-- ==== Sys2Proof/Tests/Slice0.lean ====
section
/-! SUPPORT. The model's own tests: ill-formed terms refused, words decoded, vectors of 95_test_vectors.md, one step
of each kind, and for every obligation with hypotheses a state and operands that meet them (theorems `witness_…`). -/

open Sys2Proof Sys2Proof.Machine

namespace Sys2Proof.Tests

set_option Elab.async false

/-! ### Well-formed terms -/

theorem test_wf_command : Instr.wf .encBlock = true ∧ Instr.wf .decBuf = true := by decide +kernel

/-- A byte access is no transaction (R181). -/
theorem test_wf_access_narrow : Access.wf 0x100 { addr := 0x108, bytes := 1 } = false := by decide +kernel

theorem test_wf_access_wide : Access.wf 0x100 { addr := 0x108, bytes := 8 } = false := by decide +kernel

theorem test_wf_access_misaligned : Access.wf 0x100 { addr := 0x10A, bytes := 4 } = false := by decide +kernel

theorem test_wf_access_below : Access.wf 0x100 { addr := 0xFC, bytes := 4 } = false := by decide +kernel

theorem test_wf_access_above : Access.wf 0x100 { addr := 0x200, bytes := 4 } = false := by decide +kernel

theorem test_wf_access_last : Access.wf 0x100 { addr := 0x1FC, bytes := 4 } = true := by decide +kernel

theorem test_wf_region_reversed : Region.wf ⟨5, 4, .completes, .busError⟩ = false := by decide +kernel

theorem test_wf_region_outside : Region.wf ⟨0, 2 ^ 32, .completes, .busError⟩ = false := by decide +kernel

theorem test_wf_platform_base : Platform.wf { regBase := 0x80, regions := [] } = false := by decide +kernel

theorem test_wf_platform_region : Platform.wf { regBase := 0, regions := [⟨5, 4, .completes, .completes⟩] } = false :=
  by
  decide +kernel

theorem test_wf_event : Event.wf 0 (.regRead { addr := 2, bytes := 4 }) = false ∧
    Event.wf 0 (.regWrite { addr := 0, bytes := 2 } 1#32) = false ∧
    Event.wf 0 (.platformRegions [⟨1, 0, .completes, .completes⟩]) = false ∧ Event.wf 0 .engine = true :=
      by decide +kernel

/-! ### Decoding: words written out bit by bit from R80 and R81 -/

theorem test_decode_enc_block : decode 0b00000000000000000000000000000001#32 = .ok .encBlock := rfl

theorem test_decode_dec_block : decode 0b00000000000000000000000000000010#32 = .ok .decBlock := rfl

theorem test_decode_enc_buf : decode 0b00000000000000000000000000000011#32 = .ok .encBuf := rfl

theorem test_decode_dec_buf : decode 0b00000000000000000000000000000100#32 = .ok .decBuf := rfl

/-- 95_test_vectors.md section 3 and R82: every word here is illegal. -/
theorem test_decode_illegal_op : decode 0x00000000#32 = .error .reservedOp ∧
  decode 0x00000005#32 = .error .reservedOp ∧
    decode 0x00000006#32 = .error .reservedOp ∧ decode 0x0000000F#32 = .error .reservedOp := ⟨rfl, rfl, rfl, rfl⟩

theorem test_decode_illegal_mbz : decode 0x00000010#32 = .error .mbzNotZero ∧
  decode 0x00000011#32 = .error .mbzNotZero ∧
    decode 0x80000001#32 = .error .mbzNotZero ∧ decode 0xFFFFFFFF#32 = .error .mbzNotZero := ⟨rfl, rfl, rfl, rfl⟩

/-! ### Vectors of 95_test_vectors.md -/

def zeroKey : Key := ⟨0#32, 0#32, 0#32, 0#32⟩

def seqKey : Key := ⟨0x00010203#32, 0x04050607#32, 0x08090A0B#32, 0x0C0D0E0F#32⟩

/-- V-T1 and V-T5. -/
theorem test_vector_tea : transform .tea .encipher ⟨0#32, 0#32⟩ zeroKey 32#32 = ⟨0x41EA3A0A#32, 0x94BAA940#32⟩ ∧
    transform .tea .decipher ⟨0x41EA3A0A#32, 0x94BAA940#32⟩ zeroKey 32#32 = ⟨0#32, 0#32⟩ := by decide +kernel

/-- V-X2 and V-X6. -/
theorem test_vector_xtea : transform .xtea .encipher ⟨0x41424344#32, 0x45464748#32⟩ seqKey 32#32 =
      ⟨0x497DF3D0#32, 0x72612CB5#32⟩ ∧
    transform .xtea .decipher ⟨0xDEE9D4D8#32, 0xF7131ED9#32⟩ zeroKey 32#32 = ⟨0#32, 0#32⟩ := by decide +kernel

### Exercise instructions:
If a line comes after the one with "theorem test_wf_access_wide : Access.wf", leave it out; reproduce exactly every line of the material from the first up to and including that one.

### Exercise output:
-- ==== Sys2Proof/Tests/Slice0.lean ====
section
/-! SUPPORT. The model's own tests: ill-formed terms refused, words decoded, vectors of 95_test_vectors.md, one step
of each kind, and for every obligation with hypotheses a state and operands that meet them (theorems `witness_…`). -/

open Sys2Proof Sys2Proof.Machine

namespace Sys2Proof.Tests

set_option Elab.async false

/-! ### Well-formed terms -/

theorem test_wf_command : Instr.wf .encBlock = true ∧ Instr.wf .decBuf = true := by decide +kernel

/-- A byte access is no transaction (R181). -/
theorem test_wf_access_narrow : Access.wf 0x100 { addr := 0x108, bytes := 1 } = false := by decide +kernel

theorem test_wf_access_wide : Access.wf 0x100 { addr := 0x108, bytes := 8 } = false := by decide +kernel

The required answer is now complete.